In accounting, shrinkage or shrink occurs when a retailer has fewer items in stock than were expected by the inventory list. This can be caused by clerical error or by goods being damaged, lost, or stolen between the point of manufacture (or purchase from a supplier) and the point of sale. High shrinkage can adversely affect a retailer's profit.

In 2008, the retail industry in the United States experienced shrinkage rates of around 1.52% of sales. During the same year, retailers in Europe and Asia Pacific reported average shrinkage of about 1.27% and 1.20% of sales, respectively.

==Causes==
According to the 2008 National Retail Security Survey conducted at the University of Florida, a shrinkage rate of 1.51% translates to $36.3 billion in annual loss ($15.5 billion to employee theft and $12.9 billion to shoplifters). Theft, both internal and external to the company, continues to be the driving force behind retail inventory shrinkage, at 78.3% of all shrinkage in 2008. Of that portion, 42.7% is attributed to employee (also known as internal) theft and 35.6% was due to external theft, known as shoplifting.

The prevention of this type of shrinkage is one reason for security guards, cameras and security tags. Other causes of shrinkage include:
- Administrative errors such as shipping errors, warehouse discrepancies, and misplaced goods
- Cashier or price-check errors in the customer's favour
- Damage in transit or in the store
- Paperwork errors
- Perishable goods not sold within their shelf life
- Vendor fraud
- Recalled items
- Returns and exchanges especially if the item returned or exchanged is not resellable

===Loss at the POS terminal===
Shrinkage in retail that is caused by employee actions typically occurs at the point of sale (POS) terminal. There are different ways to manipulate a POS system, such as a cashier giving customers unauthorized discounts, creating fraudulent returns, or simply removing cash from the register. These questionable transactions are called POS exceptions. Traditionally, POS fraud is fought by surveillance staff monitoring a POS terminal or manually searching surveillance video recordings. Modern POS systems can have automatic alerts when specific exceptions are detected. Also exception reports and listings based on employees, refunds, price overrides, terminals etc. are possible to detect with modern systems. Modern networked-based POS systems can also include network video to POS exception listings, giving quick access to detailed information of what has happened.

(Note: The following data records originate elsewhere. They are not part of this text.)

-- ==== Sys2Proof/Machine/Operands.lean ====
section
/-! DEFINITION. The fields of a stream command (Table 5.2), a command given as its sixteen 64-bit words, and what
makes one invalid (R114, R123). -/

namespace Sys2Proof.Machine

/-- Field of `w` bits from bit `lo` of word `n`. -/
def wfield (ws : List Nat) (n lo w : Nat) : Nat := bits (ws.getD n 0) lo w

/-- The words of 8-byte little-endian text. -/
def toWords (bs : List Byte) : Nat → List Nat
  | 0 => []
  | k + 1 => leNat (bs.take 8) :: toWords (bs.drop 8) k

def opOf (ws : List Nat) : Nat := wfield ws 0 0 4
def gatherOf (ws : List Nat) : Bool := wfield ws 0 4 1 = 1
def xformOf (ws : List Nat) : Nat := wfield ws 0 5 2
def storeOf (ws : List Nat) : Nat := wfield ws 0 8 2
def swapAfter (ws : List Nat) : Bool := wfield ws 0 10 1 = 1
def poolOf (ws : List Nat) : Nat := wfield ws 0 11 2
def poisonMode (ws : List Nat) : Nat := wfield ws 0 13 2
def missAbandon (ws : List Nat) : Bool := wfield ws 0 15 1 = 1
def deadlineTicks (ws : List Nat) : Nat := wfield ws 0 16 16
def cmdTag (ws : List Nat) : Nat := wfield ws 0 32 8
def drainScope (ws : List Nat) : Nat := wfield ws 0 40 2
def drainFlush (ws : List Nat) : Bool := wfield ws 0 42 1 = 1
def waitCtr (ws : List Nat) : Nat := wfield ws 1 0 6
def signalCtr (ws : List Nat) : Nat := wfield ws 1 6 6
def signalInc (ws : List Nat) : Nat := wfield ws 1 16 16
def waitValue (ws : List Nat) : Nat := wfield ws 1 32 32
def idxOffsets (ws : List Nat) : Nat := wfield ws 2 0 48
def idxSram (ws : List Nat) : Bool := wfield ws 2 48 1 = 1
def offBytes (ws : List Nat) : Nat := if wfield ws 2 49 1 = 1 then 8 else 4
def idxBytes (ws : List Nat) : Nat := if wfield ws 2 50 1 = 1 then 8 else 4
def idxMode (ws : List Nat) : Nat := wfield ws 2 51 2
def idxList (ws : List Nat) : Nat := wfield ws 3 0 48
def idxFirst (ws : List Nat) : Nat := wfield ws 4 0 32
def idxCount (ws : List Nat) : Nat := wfield ws 4 32 32
def dataTable (ws : List Nat) : Nat := wfield ws 5 0 8
def viaFs (ws : List Nat) : Bool := wfield ws 5 8 1 = 1
def dataFmt (ws : List Nat) : Nat := wfield ws 5 9 3
def width16Of (ws : List Nat) : Nat := wfield ws 5 16 12
def dataStride (ws : List Nat) : Nat := wfield ws 5 32 32
def dataBase (ws : List Nat) : Nat := wfield ws 6 0 48
def bufAddrOf (ws : List Nat) : Nat := wfield ws 7 0 18
def halfBytesOf (ws : List Nat) : Nat := wfield ws 7 18 18
def weightAddr (ws : List Nat) : Nat := wfield ws 8 0 18
def xfK16 (ws : List Nat) : Nat := wfield ws 8 18 8
def xfN16 (ws : List Nat) : Nat := wfield ws 8 26 8
def weightFmt (ws : List Nat) : Nat := wfield ws 8 34 3
def accInt (ws : List Nat) : Bool := wfield ws 8 37 1 = 1
def xfRing (ws : List Nat) : Bool := wfield ws 8 38 1 = 1
def lensHandle (ws : List Nat) : Nat := wfield ws 8 39 8
def actFn (ws : List Nat) : Nat := wfield ws 9 0 4
def outFmt (ws : List Nat) : Nat := wfield ws 9 4 3
def actBias (ws : List Nat) : Bool := wfield ws 9 7 1 = 1
def biasAddr (ws : List Nat) : Nat := wfield ws 9 8 18
def actParam (ws : List Nat) : Nat := wfield ws 9 26 16
def stAddr (ws : List Nat) : Nat := wfield ws 10 0 48
def stAtomic (ws : List Nat) : Bool := wfield ws 10 48 1 = 1
def stStride (ws : List Nat) : Nat := wfield ws 11 0 32
def stIdxAddr (ws : List Nat) : Nat := wfield ws 12 0 48

/-- Bytes of one data row (R118). -/
def rowBytes (ws : List Nat) : Nat := width16Of ws * 16 * fmtBytes (dataFmt ws)

/-- A row's place in the half: padded to a multiple of 64 bytes (R118). -/
def rowPlace (ws : List Nat) : Nat := roundUp (rowBytes ws) 64

/-- Elements of an output row: N of the transform, else the row's width. -/
def outWidth (ws : List Nat) : Nat := if xformOf ws = 0 then width16Of ws * 16 else xfN16 ws * 16

/-- Bags of a FUSED command (R117). -/
def bagCount (ws : List Nat) : Nat := if gatherOf ws && idxMode ws = 2 then 1 else idxCount ws

/-- Is a counter field a counter, or 63 for none? -/
def ctrOk (n : Nat) : Bool := n < 48 || n = 63

/-- Reserved fields of Table 5.2 are zero. -/
def reservedZero (ws : List Nat) : Bool :=
  wfield ws 0 7 1 = 0 && wfield ws 0 43 21 = 0 && wfield ws 1 12 4 = 0 && wfield ws 2 53 11 = 0
    && wfield ws 3 48 16 = 0 && wfield ws 5 12 4 = 0 && wfield ws 5 28 4 = 0 && wfield ws 6 48 16 = 0
    && wfield ws 7 36 28 = 0 && wfield ws 8 47 17 = 0 && wfield ws 9 42 22 = 0 && wfield ws 10 49 15 = 0
    && wfield ws 11 32 32 = 0 && wfield ws 12 48 16 = 0 && ws.getD 13 0 = 0 && ws.getD 14 0 = 0 && ws.getD 15 0 = 0

/-- Each field lies in its Values column (Table 5.2). -/
def valuesOk (ws : List Nat) : Bool :=
  opOf ws ≤ 3 && poolOf ws ≤ 2 && poisonMode ws ≤ 2 && ctrOk (waitCtr ws) && ctrOk (signalCtr ws)
    && 1 ≤ signalInc ws && idxMode ws ≤ 2 && 1 ≤ idxCount ws
    && idxCount ws ≤ (if gatherOf ws && idxMode ws = 2 then 65536 else 4096)
    && dataFmt ws ≤ 6 && 1 ≤ width16Of ws && width16Of ws ≤ 256 && dataStride ws % 32 = 0
    && bufAddrOf ws % 64 = 0 && halfBytesOf ws % 64 = 0 && 64 ≤ halfBytesOf ws && halfBytesOf ws ≤ 131072
    && weightAddr ws % 64 = 0 && 1 ≤ xfK16 ws && xfK16 ws ≤ 64 && 1 ≤ xfN16 ws && xfN16 ws ≤ 64
    && weightFmt ws ≤ 6 && actFn ws ≤ 6 && outFmt ws ≤ 6 && biasAddr ws % 64 = 0
    && stStride ws % (if storeOf ws = 0 then 1 else if storeOf ws = 1 then 64 else 32) = 0

/-- R114: reserved fields, Values columns, and the shape of the transform. -/
def cmdShapeOk (ws : List Nat) : Bool :=
  reservedZero ws && valuesOk ws && (xformOf ws = 0 || xfK16 ws = width16Of ws)
    && (xformOf ws < 2 || (xfK16 ws ≤ 4 && xfN16 ws ≤ 4))

end Sys2Proof.Machine
end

In the United States, the National Retail Security Survey is published annually as part of the Security Research Project at the University of Florida. The Security Research Project endeavors to study various elements of workplace-related crime and deviance with a special emphasis on the retail industry. Since theft is hidden, no study can be completely accurate.

Inventory management systems allow for better control over inventory and will inform companies of the source of the inventory shrinkage, saving costs associated with stock-outs or excess inventory.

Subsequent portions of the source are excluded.